### Saved data entries
/-- Settles O45: a chunk is kept in the staging, and each other row changes the record that it names and refreshes registers. -/
theorem firmwareCommands : Obligations.FirmwareCommands := by
  unfold Obligations.FirmwareCommands
  refine ⟨fun m s hu hrun hk hrec hrestart hnone hfirst hoff hptr hlen => ?first,
    fun m x s hu hrun hk hrec hrestart hone hkind howner hnext hoff hptr hlen => ?next, fun k s hstaged => if_pos hstaged,
    fun m s hu hrun hk hnone hvalid => ?activate, fun m n s hu hrun hk hstarted => ?confirm,
    fun m s hu hrun => ⟨fun hroom => ?acceptAdd, fun hfull => ?acceptFull⟩,
    fun m s hu hrun => ⟨fun hheld => ?acceptRemove, fun hnot => ?acceptNot⟩, fun m s hu hrun hsup hctl hup => ?svn⟩
  case first =>
    have h8 : par (mbxAt s m).cmd 8 1 = 1 := by
      unfold par bitsAt at *
      omega
    have h9 : par (mbxAt s m).cmd 9 1 = 0 := by
      unfold par bitsAt at *
      omega
    have hrow := fwStageRow_answers hu hrun hk hrec (by rw [hnone]; rfl) hptr h9
      (by rw [h8, hoff]; exact stageChunk_first (Nat.le_trans hlen (by decide)))
    refine ⟨_, execFwStage_of_row hrow ?_, mbxAnswered_mbxEnds (setStaging_keeps.units (setSlot_keeps.units (begun_units hu))), ?_, ?_⟩
    · rw [mbxEnds_keeps.boot_eq rfl, setStaging_restart, setSlot_keeps.boot_eq rfl]
      exact hrestart
    · unfold stagingOf
      rw [mbxEnds_keeps.boot_eq rfl]
      exact stagingOf_setStaging rfl
    · unfold slotValid slotsOf
      rw [mbxEnds_keeps.nv_eq rfl, setStaging_keeps.nv_eq rfl]
      exact slotValid_setSlot_empty
  case next =>
    have h8 : par (mbxAt s m).cmd 8 1 = 0 := by
      unfold par bitsAt at *
      omega
    have h9 : par (mbxAt s m).cmd 9 1 = 0 := by
      unfold par bitsAt at *
      omega
    have hx : stagingOf (begun m s) 2 = some x := by
      show s.boot.staging.find? _ = _
      rw [hone]
      exact List.find?_cons_of_pos (by simpa using hkind)
    have hrow := fwStageRow_answers hu hrun hk hrec (by rw [hone]; simp [howner]) hptr h9
      (by rw [h8, hoff]; exact stageChunk_next hx hlen)
    refine ⟨_, execFwStage_of_row hrow hrestart, mbxAnswered_mbxEnds (setStaging_keeps.units (begun_units hu)), ?_⟩
    rw [howner]
    exact stagingOf_setStaging rfl
  case activate =>
    have hnone' : (begun m s).boot.staging = [] := hnone
    have hvalid' : slotValid (begun m s) 2 (inactive (begun m s) 2) = true := hvalid
    refine ⟨_, congrArg Host.Outcome.next (mbxRow_of_answer (r := resStatus 0) (t := slotRefresh (updSlots 2
      (fun p => { p with trial := some (inactive s 2) }) (begun m s))) hrun rfl ?_),
      mbxAnswered_mbxEnds (slotRefresh_keeps.units (updSlots_keeps.units (begun_units hu))), ?_⟩
    · dsimp only
      rw [hk, hnone', hvalid']
      rfl
    · have hctl : (slotRefresh (updSlots 2 (fun p => { p with trial := some (inactive s 2) }) (begun m s))).nv.ctl =
          (updSlots 2 (fun p => { p with trial := some (inactive s 2) }) (begun m s)).nv.ctl := (slotRefresh_keeps.same .nvCtl rfl).symm
      rw [mbxEnds_keeps.nv_eq rfl, hctl]
      exact ⟨rfl, rfl⟩
  case confirm =>
    have hstarted' : (slotsOf (begun m s) 2).started = some n := hstarted
    refine ⟨_, congrArg Host.Outcome.next (mbxRow_of_answer (r := resStatus 0) (t := confirmTrial 2 (begun m s)) hrun rfl ?_),
      mbxAnswered_mbxEnds (confirmTrial_keeps.units (begun_units hu)), ?_⟩
    · dsimp only
      rw [hk, hstarted']
      rfl
    · have hctl : (confirmTrial 2 (begun m s)).nv.ctl = { s.nv.ctl with active := n, started := none } := by
        unfold confirmTrial
        rw [hstarted']
        exact (slotRefresh_keeps.same .nvCtl rfl).symm
      show (confirmTrial 2 (begun m s)).nv.ctl.active = n ∧ (confirmTrial 2 (begun m s)).nv.ctl.started = none
      rw [hctl]
      exact ⟨rfl, rfl⟩
  case acceptAdd =>
    refine ⟨_, congrArg Host.Outcome.next (mbxRow_of_answer (r := resStatus 0) (t := listRefresh { begun m s with
      nv := { s.nv with accepted := s.nv.accepted ++ [(mbxAt s m).cmd.data] } }) hrun rfl (if_neg (Nat.not_le.mpr hroom))),
      mbxAnswered_mbxEnds (listRefresh_keeps.units (begun_units hu)), ?_⟩
    exact (listRefresh_keeps.same .nvAccepted rfl).symm
  case acceptFull =>
    exact ⟨_, congrArg Host.Outcome.next (mbxRow_of_answer (r := resStatus 0x021D) (t := begun m s) hrun rfl (if_pos hfull)),
      mbxAnswered_mbxEnds (begun_units hu), rfl⟩
  case acceptRemove =>
    refine ⟨_, congrArg Host.Outcome.next (mbxRow_of_answer (r := resStatus 0) (t := listRefresh { begun m s with
      nv := { s.nv with accepted := s.nv.accepted.filter (fun x => x ≠ (mbxAt s m).cmd.data) } }) hrun rfl (if_pos hheld)),
      mbxAnswered_mbxEnds (listRefresh_keeps.units (begun_units hu)), ?_⟩
    exact (listRefresh_keeps.same .nvAccepted rfl).symm
  case acceptNot =>
    exact ⟨_, congrArg Host.Outcome.next (mbxRow_of_answer (r := resStatus 0x001B) (t := begun m s) hrun rfl
      (if_neg (by rw [Bool.not_eq_true]; exact hnot))), mbxAnswered_mbxEnds (begun_units hu), rfl⟩
  case svn =>
    have hk : ∀ s, Keeps [.regs, .nvSup, .nvCtl] s (s |> dropOldSlots 1 |> dropOldSlots 2 |> svnRefresh |> slotRefresh |> listRefresh) := fun s =>
      listRefresh_keeps.after (slotRefresh_keeps.after (svnRefresh_keeps.after (dropOldSlots_keeps.after dropOldSlots_keeps.only)))
    have hu1 : Units { begun m s with nv := { s.nv with svnMinSup := max s.nv.svnMinSup (getF s F.SUP_SVN_RUN_SUP)
                                                        svnMinCtl := max s.nv.svnMinCtl (getF s F.SUP_SVN_RUN_CTL) } } := begun_units hu
    refine ⟨_, congrArg Host.Outcome.next (mbxRow_of_answer (r := ⟨0, _, 0, 0, []⟩) (t := listRefresh (slotRefresh (svnRefresh (dropOldSlots 2
      (dropOldSlots 1 { begun m s with nv := { s.nv with svnMinSup := max s.nv.svnMinSup (getF s F.SUP_SVN_RUN_SUP)
                                                         svnMinCtl := max s.nv.svnMinCtl (getF s F.SUP_SVN_RUN_CTL) } })))))
      hrun rfl (if_neg ?_)), mbxAnswered_mbxEnds ((hk _).units hu1), ?_, ?_⟩
    · have hup' : isSet (begun m s) F.NAL_UP = true := hup
      simp [hsup, hctl, hup']
    · rw [mbxEnds_keeps.nv_eq rfl]
      exact ((hk _).same .nvSvnMinSup rfl).symm
    · rw [mbxEnds_keeps.nv_eq rfl]
      exact ((hk _).same .nvSvnMinCtl rfl).symm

### Work instructions
Your answer should be the lines above from the one containing "case acceptNot =>" through the one containing "case svn =>", copied exactly and with both ends kept.

### Solution to this task
  case acceptNot =>
    exact ⟨_, congrArg Host.Outcome.next (mbxRow_of_answer (r := resStatus 0x001B) (t := begun m s) hrun rfl
      (if_neg (by rw [Bool.not_eq_true]; exact hnot))), mbxAnswered_mbxEnds (begun_units hu), rfl⟩
  case svn =>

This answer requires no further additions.